3. In het zevende lid (nieuw) wordt «lid 3 of lid 5 onder a» vervangen door «lid 4 of lid 6 onder a» en wordt «lid 5 onder b» vervangen door «lid 6 onder b».

4. In het achtste lid (nieuw) wordt «lid 5 onder a» vervangen door «lid 6 onder a» en wordt «lid 5 onder b» vervangen door «lid 6 onder b».

III

Na artikel I worden drie artikelen ingevoegd, luidende:

ARTIKEL IA

In artikel 305 van de Faillissementswet wordt «271, lid 2,» vervangen door «271, lid 3,».

ARTIKEL IB

De Leegstandwet wordt als volgt gewijzigd:

A

In artikel 15, eerste lid, wordt «271 leden 4 tot en met 8,» vervangen door «271 leden 5 tot en met 9,».

B

Artikel 16 wordt als volgt gewijzigd:

1. In het zevende lid wordt «het eerste of tweede lid van artikel 271» vervangen door «het eerste of derde lid van artikel 271».

2. In het negende lid wordt «artikel 271, eerste, tweede en derde lid,» vervangen door «artikel 271, eerste, derde en vierde lid,».

ARTIKEL IC

De Woningwet wordt als volgt gewijzigd:

A

Artikel 47a vervalt.

B

In artikel 55, derde lid, laatste zin, wordt «Artikel 47a, tweede lid, tweede volzin en 48, tweede lid, zijn» vervangen door «Artikel 48, tweede lid, is».

Toelichting

De indiener van dit amendement is van mening dat tijdelijke huurcontracten niet de norm moeten zijn of worden, maar slechts moeten worden toegepast als hiervoor een gerechtvaardigd belang bestaat. Een gerechtvaardigd belang kan zijn gelegen in het bestaan van tijdelijke omstandigheden zoals studietijd, zorgafhankelijkheid, landingsplaatsen voor spoedzoekers en wisselwoningen. Op dit moment bestaan er voor toegelaten instellingen maatschappelijk wenselijke uitzonderingen op de vaste huurcontracten.

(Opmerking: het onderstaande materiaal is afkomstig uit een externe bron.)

-- ==== Sys2Proof/Certificates/Slice0/Obligations.lean ====
section
/-! DEFINITION. The statements for the provers. `s` is the state before, `t` the state after, `u` a state inside the step
from which what follows in it (`settle`) takes its start; `l` is the lane of the event, `c` a COMMAND cell, `p` a profile. -/

open Sys2Proof Sys2Proof.Machine

/-! ### The step -/

/-- The block takes the command at the front of its queue and runs it on the queue's rest; on an empty queue it idles (the
model's choice, log entry 1). -/
def Obligations.StepRunsFrontCommand : Prop :=
  ∀ (s : State) (c : Instr) (rest : List Instr),
    step { s with pending := c :: rest } = exec c { s with pending := rest }
      ∧ step { s with pending := [] } = .next { s with pending := [] }

/-- Every command answers a next state in every state, and none touches the queue of commands (log entry 1). -/
def Obligations.EveryCommandCompletes : Prop :=
  ∀ (c : Instr) (s : State), ∃ t, exec c s = .next t ∧ t.pending = s.pending

/-! ### Power-on and links -/

/-- POWER_ON_RESET (R185): every piece of state at its power-on value as the chapters give it, the links barred where the
input was not low long enough; the queue and the counter of free values stay (log entries 1, 4, 15), and that the last cells
sent are none is the model's own (log entry 5). RESET_INPUT_LOW (R185): every link is DOWN and the timebase does not count;
while the input is low no link comes up, and no cell is sent or taken. The tables stay until the release (log entry 7). -/
def Obligations.PowerOnReset : Prop :=
  (∀ (long : Bool) (s : State), ∃ t, exec (.powerOnReset long) s = .next t
    ∧ t = { State.reset with part := t.part, freeIndex := s.freeIndex, pending := s.pending }
    ∧ t.part = { resetLow := false, linksBarred := !long, timebase := true }
    ∧ t.archive = { up := false, checkErrors := 0, malformed := 0, overruns := 0, replies := [], notices := []
                    lastFrameLane := none, sending := none, lastCell := none }
    ∧ t.slots = List.replicate 24 none ∧ t.requests = [] ∧ t.condQueue = []
    ∧ t.banks.length = 8 ∧ (∀ b ∈ t.banks, ∀ channel, curveOf channel b = List.replicate 257 { value := 0, written := false })
    ∧ t.housing.m0 = 0 ∧ t.housing.m1 = 0 ∧ t.housing.m2 = 0 ∧ t.housing.m3 = 0
    ∧ (∀ e ∈ [t.housing.e1, t.housing.e2, t.housing.e3],
        e = { ratioBelow := none, permille := none, lostEpisodes := none, baseShifts := none })
    ∧ t.defect.under = none ∧ t.defect.lastServed = none ∧ t.defect.waitOrder = []
    ∧ t.repair.under = none ∧ t.repair.lastServed = none ∧ t.repair.readyOrder = []
    ∧ t.grading.under = none ∧ t.grading.lastServed = none ∧ t.grading.stamps = []
    ∧ t.freeIndex = s.freeIndex ∧ t.pending = s.pending
    ∧ ∀ l,
      t.lane.get l = { state := .idle, serial := 0, reel := 0, firstFrame := 0, phase := 0, nextFrame := some 0
                       lastNumbered := none, profileValid := false, noticeOverflow := false }
      ∧ t.intake.get l = { up := false, checkErrors := 0, malformed := 0, assembly := none, lastLine := none
                           silence := .stopped, resumeOwed := false, outOfOrder := 0, pacePlace := none, lastPace := none }
      ∧ t.profile.get l = { k := 0, pitch := 0, frameOffset := 0, width := 0, height := 0, smoothing := 0, irThreshold := 0
                            damageThreshold := 0, spatialMax := 0, bands := [none, none, none, none]
                            defaultAction := .temporal, baseOffset := 0, baseLines := 0
                            baseColumns := { x0 := 0, x1 := 0 }, silenceCode := 0 }
      ∧ t.reg.get l = { strip := [], lastEdge := none, seekRun := [], lockEdges := none, openFrame := none
                        lastClosing := none, prevRatio := none, unsmoothedNext := true, splices := []
                        pendingFrame := none }
      ∧ t.occupancy.get l = { level := .normal, slow := 10, hold := 14 }
      ∧ t.rules.get l = List.replicate 16 ruleOn ∧ ruleOn.valid = false
      ∧ t.defect.lastDetected.get l = none ∧ t.repair.cursor.get l = none ∧ t.repair.firstUnrepairable.get l = none
      ∧ t.grading.side.get l = .even ∧ t.grading.lastGraded.get l = none
      ∧ (t.cues.get l).active.count = 0 ∧ (t.cues.get l).shadow.count = 0 ∧ (t.cues.get l).armed = false
      ∧ (∀ src, alarmRecord l src t = { mode := .follow, pendingMode := none, responses := noResponses, present := false
                                        raised := false, inForce := false, ack := false, raiseCount := 0 })
      ∧ (t.alarms.get l).pace = .hold ∧ (t.alarms.get l).overRun = 0 ∧ (t.alarms.get l).notOverRun = 0
      ∧ (t.alarms.get l).tensionKind = none ∧ (t.alarms.get l).tensionCount = 0 ∧ (t.alarms.get l).tensionFault = false
      ∧ (t.alarms.get l).silence = false ∧ (t.alarms.get l).recentAbandon = false
      ∧ (t.shelf.get l).entries = List.replicate 32 shelfEntryOn ∧ (t.shelf.get l).state = .stopped
      ∧ (t.shelf.get l).reason = .none ∧ (t.shelf.get l).current = 0 ∧ (t.shelf.get l).pauseLink = true
      ∧ (t.shelf.get l).pauseManual = false ∧ (t.shelf.get l).pauseAlarm = false ∧ (t.shelf.get l).blocksPerFrame = 0
      ∧ (t.shelf.get l).trigger = false ∧ (t.shelf.get l).stopIndex = none ∧ (t.shelf.get l).autoRestart = false
      ∧ (t.shelf.get l).ackCode = 0 ∧ (t.shelf.get l).offerCounter = 0 ∧ (t.shelf.get l).sending = none
      ∧ (t.shelf.get l).outstanding = [] ∧ (t.shelf.get l).reoffer = [] ∧ (t.shelf.get l).gaps = []
      ∧ (t.shelf.get l).cursor = none ∧ (t.shelf.get l).timedOut = [] ∧ (t.shelf.get l).stale = 0
      ∧ (t.cond.get l).condition = .cleared ∧ (t.cond.get l).record = recordCleared
      ∧ t.mask.get l = { firstUnrepairable := false, cuesSwapped := false, alarmRaised := false, alarmReleased := false })
  ∧ (∀ s : State, ∃ t, exec .resetInputLow s = .next t
    ∧ t.part = { resetLow := true, linksBarred := s.part.linksBarred, timebase := false }
    ∧ t.archive.up = false ∧ (∀ l, (t.intake.get l).up = false)
    ∧ t.profile = s.profile ∧ t.rules = s.rules ∧ t.banks = s.banks ∧ t.housing = s.housing ∧ t.mask = s.mask
    ∧ exec .archiveLinkUp t = .next t ∧ (∀ l, exec (.intakeLinkUp l) t = .next t)
    ∧ (∀ e, exec (.archiveCellSent e) t = .next t) ∧ (∀ l, exec (.paceCellSent l) t = .next t)
    ∧ (∀ l m px last, exec (.lineCell l m px last) t = .next t) ∧ (∀ l q, exec (.perfCell l q) t = .next t)
    ∧ (∀ l x q, exec (.transportCell l x q) t = .next t) ∧ (∀ b n r, exec (.storeAck b n r) t = .next t)
    ∧ (∀ i code c, cellOf i = some (code, c) → exec i t = .next t))

/-- ARCHIVE_LINK_RESET of a link that is UP (R1, R120, R155, R159, R169): the reply queue emptied, the last frame lane NONE, every
offer of both lanes withdrawn into the re-offer queue, its slot at SHELF_WAIT, NOT_OFFERED and with the re-offer mark, a FRAME_GAP
cell not sent returned to the unsent gaps, the LINK pause source set, the places of the withdrawn offers free places of an OPEN
entry; counts, offer counters, tables, every alarm field, every condition record and all else unchanged. The notice queue holds only
the close notices of FAILED entries, lane A's before lane B's (the model's order of one event's notices, log entry 9). That "stopped
with frames waiting" is noted without a STALL report is the model's choice (log entry 19). -/
def Obligations.ArchiveLinkReset : Prop :=
  ∀ s : State, s.archive.up = true → ∃ t, exec .archiveLinkReset s = .next t
    ∧ t.archive = { s.archive with
        up := false, replies := [], notices := closedAtReset .a s ++ closedAtReset .b s, lastFrameLane := none, sending := none }
    ∧ t = { s with archive := t.archive, slots := t.slots, shelf := t.shelf }
    ∧ ∀ l,
      laneOffers (t.shelf.get l) = [] ∧ (t.shelf.get l).sending = none ∧ (t.shelf.get l).pauseLink = true
      ∧ (t.shelf.get l).reoffer
          = joinReoffer ((laneOffers (s.shelf.get l)).map Offer.frame) (s.shelf.get l).reoffer
      ∧ (PassLaw l s → ∀ o ∈ laneOffers (s.shelf.get l), frameSlot l o.frame t
          = (frameSlot l o.frame s).map (fun x => { x with stage := .shelfWait, ack := .notOffered, reoffer := true }))
      ∧ (∀ n, (∀ o ∈ laneOffers (s.shelf.get l), o.frame ≠ n) → frameSlot l n t = frameSlot l n s)
      ∧ (t.shelf.get l).gaps = (match gapHandedOn (s.shelf.get l) with
          | none => (s.shelf.get l).gaps
          | some n => insertAscending n (s.shelf.get l).gaps)
      ∧ ((t.shelf.get l).state = .paused ∨ (t.shelf.get l).state = .stopped)
      ∧ (t.shelf.get l).offerCounter = (s.shelf.get l).offerCounter
      ∧ (t.shelf.get l).timedOut = (s.shelf.get l).timedOut ∧ (t.shelf.get l).stale = (s.shelf.get l).stale
      ∧ (∀ i, (entryAt (t.shelf.get l) i).written = (entryAt (s.shelf.get l) i).written
          ∧ (entryAt (t.shelf.get l) i).remaining = (entryAt (s.shelf.get l) i).remaining
          ∧ (entryAt (t.shelf.get l) i).firstFailed = (entryAt (s.shelf.get l) i).firstFailed)
      ∧ ((entryAt (s.shelf.get l) (s.shelf.get l).current).status = .opened →
          (entryAt (t.shelf.get l) (s.shelf.get l).current).freePlaces
            = joinReoffer ((laneOffers (s.shelf.get l)).map Offer.place)
                (entryAt (s.shelf.get l) (s.shelf.get l).current).freePlaces)
      ∧ (t.shelf.get l).waitingReported = stoppedWaiting l t

/-- ARCHIVE_LINK_UP with the links free to train (R141, R169, R172): the link is UP, the LINK pause source of both lanes
clears, a PAUSED or PAUSING lane is RUNNING exactly where no other pause source is set, and command credit is granted where
the reply queue has a free place. -/
def Obligations.ArchiveLinkUp : Prop :=
  ∀ s : State, s.part.resetLow = false → s.part.linksBarred = false → s.archive.up = false →
    ∃ t, exec .archiveLinkUp s = .next t
      ∧ t.archive = { s.archive with up := true, notices := t.archive.notices }
      ∧ (commandCredit t = true ↔ s.archive.replies.length < 8)
      ∧ SettingsKept s t ∧ (∀ l, (t.intake.get l).up = (s.intake.get l).up)
      ∧ ∀ l, (t.shelf.get l).pauseLink = false ∧ (t.shelf.get l).pauseManual = (s.shelf.get l).pauseManual
        ∧ ((s.shelf.get l).state = .paused ∨ (s.shelf.get l).state = .pausing →
            ((t.shelf.get l).state = .running ↔ isPaused (t.shelf.get l) = false))
        ∧ ((s.shelf.get l).state = .stopped ∨ (s.shelf.get l).state = .stopping →
            (t.shelf.get l).state = (s.shelf.get l).state)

Deze zijn vastgelegd in artikel 22a van de Regeling toegelaten instellingen volkshuisvesting (RTIV). De indiener van dit amendement constateert dat met de huidige formulering in het initiatiefwetsvoorstel deze maatschappelijk wenselijke uitzonderingen dreigen te verdwijnen en acht dit onwenselijk. Dit amendement regelt dat tijdelijke verhuur zonder huurbescherming zoals opgenomen in artikel 22a RTIV mogelijk blijft voor de reeds nu voor toegelaten instellingen aangewezen categorieën personen. Tevens regelt dit amendement dat particuliere verhuurders, onder dezelfde voorwaarden als de toegelaten instellingen, de mogelijkheid krijgen om deze specifieke tijdelijke contracten aan te bieden. Zodoende wordt gezorgd voor voldoende woonruimte voor huurders in een sociale noodsituatie en huurders die afkomstig zijn uit de maatschappelijk opvang die een urgente huisvestingsbehoefte hebben, buitenlandse studenten en docenten, weeskinderen, huurders die tijdelijke een andere woonruimte moeten betrekken vanwege uitvoering van werkzaamheden, en huurders met wie de toegelaten instellingen een tweede- of laatste kans-huurovereenkomst aangaat, of met wie een tijdelijke huurovereenkomst gecombineerd met begeleiding wordt afgesloten.